Of all the lines below, output only those starting at the one with "x.revoked = false" and ending at the one with "l.leasemax ≤ s.clockOf c - l.granted)).foldl", both ends included, exactly as written.

Records supplied:
▼

/-- The grant of a lease: the oldest request of the line takes it when no lease stands on the line, the core's older messages
have arrived, and the line is drained. The line is fetched; the thread of an LSE holds it for its core's LEASEMAX and goes on
with its value and a true predicate; an ATOM's or CAS's operations are performed in L1 and written at the home; a far one is
performed at the home, and its reply carries the old values (06 R184, R188, R191, R192, 10 R291, R295, R302). A lease ends
at its LEASEMAX, or at once when it is an ATOM's or CAS's: its line's dirty bytes are on their way home, and stay dirty until
it has them. The home accepts them while it holds the lease, or refuses; past its ceiling it revokes the lease and tells the core, whose thread loses it
(10 R292, R293, R295, R296).
The model's own choices here: log 33, 35, 82. -/
def Obligations.LeasesGrantAndEnd : Prop :=
  ((∀ (s s1 s2 : State) (line : Nat) (q : LeaseReq) (r : Request), s.leaseQueue.find? (fun x => x.line == line) = some q →
     tfind s.requests q.req = some r →
     (if r.kind = .atomicFar then tfind s.leaseTab line = none else lineFree s line = true) → grantReady s r q.req = true →
     s.channelHolds r = false → s.homeReady line = (true, s1) →
     (if r.release = none then s2 = s1 else s1.recordRoom line r.core = (none, s2)) →
     exec (.leaseGrant line) s = .next (match q.holder with
       | some t => grantLse s2 r q t
       | none => if r.kind = .atomicFar then grantFar s2 r q else grantAtomic s2 r q)) ∧
   (∀ (s : State) (line t : Nat) (q : LeaseReq) (r : Request) (l : LaneLoad), s.leaseQueue.find? (fun x => x.line == line) = some q →
     tfind s.requests q.req = some r → r.kind = .leaseLoad → r.line = line → r.loads = [l] → r.release = none → r.acquire = false →
     q.holder = some t → l.thread = t → l.scalar = false → l.conv = .zext → l.size = 4 ∨ l.size = 8 → l.key / 128 = line →
     l.key % 128 + l.size ≤ 128 → lineFree s line = true → grantReady s r q.req = true → s.channelHolds r = false →
     s.drainFor line = none → s.record line = none → s.channelKeeps line = false → s.failed = [] → q.pred < 7 → (tfind s.lanes t).isSome = true →
     (∀ k, s.l1Line r.core line = some k → (k.cells.map (·.1)).Nodup) → findLease s r.core line (some t) = none →
     let v := State.loadValue (s.viewBytes r.core line) (l.key % 128) l.size
     ∃ u, exec (.leaseGrant line) s = .next u ∧ (u.lane t).pred q.pred = true ∧
       tfind u.leaseTab line = some { core := r.core, holder := some t, tick := s.time, leasemax := q.leasemax } ∧
       (∃ x, findLease u r.core line (some t) = some x ∧ x.granted = s.clockOf r.core ∧ x.leasemax = (s.core r.core).leasemax ∧
         x.revoked = false ∧ x.ending = false) ∧
       (∀ n d, l.dst ≤ n → n < l.dst + l.size / 4 → u.vLater t n d = BitVec.ofNat 32 (v / 2 ^ (32 * (n - l.dst)))) ∧
       u.mem = s.mem ∧ u.writes = s.writes ∧
       (∀ gid g, tfind s.groups gid = some g → s.groupWith t = some (gid, g) → g.members = [t] →
         (∀ x ∈ s.groups, x.1 ≠ gid → t ∉ x.2.members) →
         ∃ k x, tfind u.groups k = some x ∧ t ∈ x.members ∧ x.pc = nextPc g.pc ∧ x.status = .ready ∧ x.hold = q.stall)) ∧
   (∀ (s : State) (c : Nat) (o : LaneOp), (tfind s.lanes o.thread).isSome = true → (s.l1Line c (o.key / 128)).isSome = true →
     o.size = 4 ∨ o.size = 8 →
     let old := s.l1Value c o.key o.size
     let a := applyInL1 s c [o]
     a.1 = (rmw o old).isSome ∧ a.2.1 = acquires o old ∧
     (∀ n d, o.dst ≤ n → n < o.dst + o.size / 4 → a.2.2.vLater o.thread n d = BitVec.ofNat 32 (old / 2 ^ (32 * (n - o.dst)))) ∧
     a.2.2.l1Value c o.key o.size = (match rmw o old with | some x => x % 256 ^ o.size | none => old) ∧
     (∀ b, a.2.2.byteAt b = match rmw o old with
       | some x => if o.key ≤ b ∧ b < o.key + o.size then BitVec.ofNat 8 (x / 256 ^ (b - o.key)) else s.byteAt b
       | none => s.byteAt b)) ∧
   (∀ (s : State) (r : Request) (q : LeaseReq) (o : LaneOp), r.ops = [o] →
     let old := s.natAt o.key o.size
     let t := grantFar s r q
     (∃ n, tfind t.net n = some { core := r.core, toHome := false, line := r.line, body := .fill q.req (leBytes o.size old) 0 }) ∧
     (∀ b, t.byteAt b = match rmw o old with
       | some x => if o.key ≤ b ∧ b < o.key + o.size then BitVec.ofNat 8 (x / 256 ^ (b - o.key)) else s.byteAt b
       | none => s.byteAt b))) ∧
  ((∀ (s : State) (c line : Nat), exec (.leaseExpiry c line) s = .next
     (((s.core c).leases.filter (fun l => l.line == line && l.holder.isSome && !l.ending && !l.revoked && !l.record &&
       l.leasemax ≤ s.clockOf c - l.granted)).foldl (fun s' l => s'.endLease c line l.holder none) s |>.endWaiting c) ∧
     exec (.implicitLeaseEnd c line) s = .next (s.endLease c line none none)) ∧
   (∀ (s : State) (c line : Nat) (l : Lease) (k : L1Line), (s.core c).leases.filter (fun x => x.line == line) = [l] →
     l.ending = false → l.revoked = false → l.record = false → l.flush = [] → s.failed = [] → s.l1Line c line = some k →
     s.pinnedLine c line = false → s.outstanding c < Config.maxOutstanding →
     let gone := fun (t : State) => findLease t c line l.holder = some { l with ending := true, notify := none } ∧
       t.l1Line c line = some k ∧
       ∃ n, tfind t.net n = some { core := c, toHome := true, line := line, body := .leaseWrite (State.dirtyCells k) [] l.holder }
     (l.holder ≠ none → l.leasemax ≤ s.clockOf c - l.granted → ∃ t, exec (.leaseExpiry c line) s = .next t ∧ gone t) ∧
     (l.holder = none → ∃ t, exec (.implicitLeaseEnd c line) s = .next t ∧ gone t)) ∧
   (∀ (s : State) (msg : Nat) (m : Msg) (cells : List (Nat × Byte)) (lost : List Nat) (holder : Option Nat) (l : Lease),
     arriving s msg = some m → m.toHome = true → m.body = .leaseWrite cells lost holder → findLease s m.core m.line holder = some l →
     s.sentBack m.core m.line = false →
     (∀ e, tfind s.leaseTab m.line = some e → e.core = m.core → e.holder = holder → s.time ≤ ceiling e →
       exec (.leaseWriteThrough msg) s = .next (ackWriteBack (leaseAccepted (reportLoss
         (cleanSent { (s.dropMsg msg).homeCells m.line cells with leaseTab := tdel s.leaseTab m.line } m.core m.line cells lost)
         m.core m.line lost) m.core m.line l) msg m.core)) ∧
     (∀ e, tfind s.leaseTab m.line = some e → e.core = m.core → e.holder = holder → ceiling e < s.time →
       let s1 := leaseRevoked { s.dropMsg msg with leaseTab := tdel s.leaseTab m.line } m.core m.line l
       exec (.leaseWriteThrough msg) s = .next (ackWriteBack (match holder with | some t => s1.reap (slotOf t) | none => s1) msg m.core)) ∧
     ((∀ e, tfind s.leaseTab m.line = some e → e.core ≠ m.core ∨ e.holder ≠ holder) →
       let s1 := leaseRevoked (s.dropMsg msg) m.core m.line l
       exec (.leaseWriteThrough msg) s = .next (ackWriteBack (match holder with | some t => s1.reap (slotOf t) | none => s1) msg m.core))) ∧
   (∀ (s : State) (line : Nat) (e : HomeLease), tfind s.leaseTab line = some e →
     ceiling e < s.time ∨ (ceiling e = s.time ∧ writeThroughDue s line e = false) →
     exec (.leaseRevocation line) s = .next (({ s with leaseTab := tdel s.leaseTab line } : State).send'
       { core := e.core, toHome := false, line := line, body := .revoked e.holder })) ∧
   (∀ (s : State) (msg : Nat) (m : Msg) (holder : Option Nat) (l : Lease), arriving s msg = some m → m.toHome = false →
     m.body = .revoked holder → findLease (s.dropMsg msg) m.core m.line holder = some l → l.ending = false →
     exec (.revocationNotice msg) s = .next (runProbes (leaseRevoked (s.dropMsg msg) m.core m.line l) m.core)) ∧
   (∀ (s : State) (c line : Nat) (l : Lease) (t : Nat), l.holder = some t → l.notify = none → (s.lane t).live = true →
     findLease s c line (some t) = some l →
     ∃ x, findLease (leaseRevoked s c line l) c line (some t) = some x ∧ x.revoked = true))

▲

Answer to the problem:
         x.revoked = false ∧ x.ending = false) ∧
       (∀ n d, l.dst ≤ n → n < l.dst + l.size / 4 → u.vLater t n d = BitVec.ofNat 32 (v / 2 ^ (32 * (n - l.dst)))) ∧
       u.mem = s.mem ∧ u.writes = s.writes ∧
       (∀ gid g, tfind s.groups gid = some g → s.groupWith t = some (gid, g) → g.members = [t] →
         (∀ x ∈ s.groups, x.1 ≠ gid → t ∉ x.2.members) →
         ∃ k x, tfind u.groups k = some x ∧ t ∈ x.members ∧ x.pc = nextPc g.pc ∧ x.status = .ready ∧ x.hold = q.stall)) ∧
   (∀ (s : State) (c : Nat) (o : LaneOp), (tfind s.lanes o.thread).isSome = true → (s.l1Line c (o.key / 128)).isSome = true →
     o.size = 4 ∨ o.size = 8 →
     let old := s.l1Value c o.key o.size
     let a := applyInL1 s c [o]
     a.1 = (rmw o old).isSome ∧ a.2.1 = acquires o old ∧
     (∀ n d, o.dst ≤ n → n < o.dst + o.size / 4 → a.2.2.vLater o.thread n d = BitVec.ofNat 32 (old / 2 ^ (32 * (n - o.dst)))) ∧
     a.2.2.l1Value c o.key o.size = (match rmw o old with | some x => x % 256 ^ o.size | none => old) ∧
     (∀ b, a.2.2.byteAt b = match rmw o old with
       | some x => if o.key ≤ b ∧ b < o.key + o.size then BitVec.ofNat 8 (x / 256 ^ (b - o.key)) else s.byteAt b
       | none => s.byteAt b)) ∧
   (∀ (s : State) (r : Request) (q : LeaseReq) (o : LaneOp), r.ops = [o] →
     let old := s.natAt o.key o.size
     let t := grantFar s r q
     (∃ n, tfind t.net n = some { core := r.core, toHome := false, line := r.line, body := .fill q.req (leBytes o.size old) 0 }) ∧
     (∀ b, t.byteAt b = match rmw o old with
       | some x => if o.key ≤ b ∧ b < o.key + o.size then BitVec.ofNat 8 (x / 256 ^ (b - o.key)) else s.byteAt b
       | none => s.byteAt b))) ∧
  ((∀ (s : State) (c line : Nat), exec (.leaseExpiry c line) s = .next
     (((s.core c).leases.filter (fun l => l.line == line && l.holder.isSome && !l.ending && !l.revoked && !l.record &&
       l.leasemax ≤ s.clockOf c - l.granted)).foldl (fun s' l => s'.endLease c line l.holder none) s |>.endWaiting c) ∧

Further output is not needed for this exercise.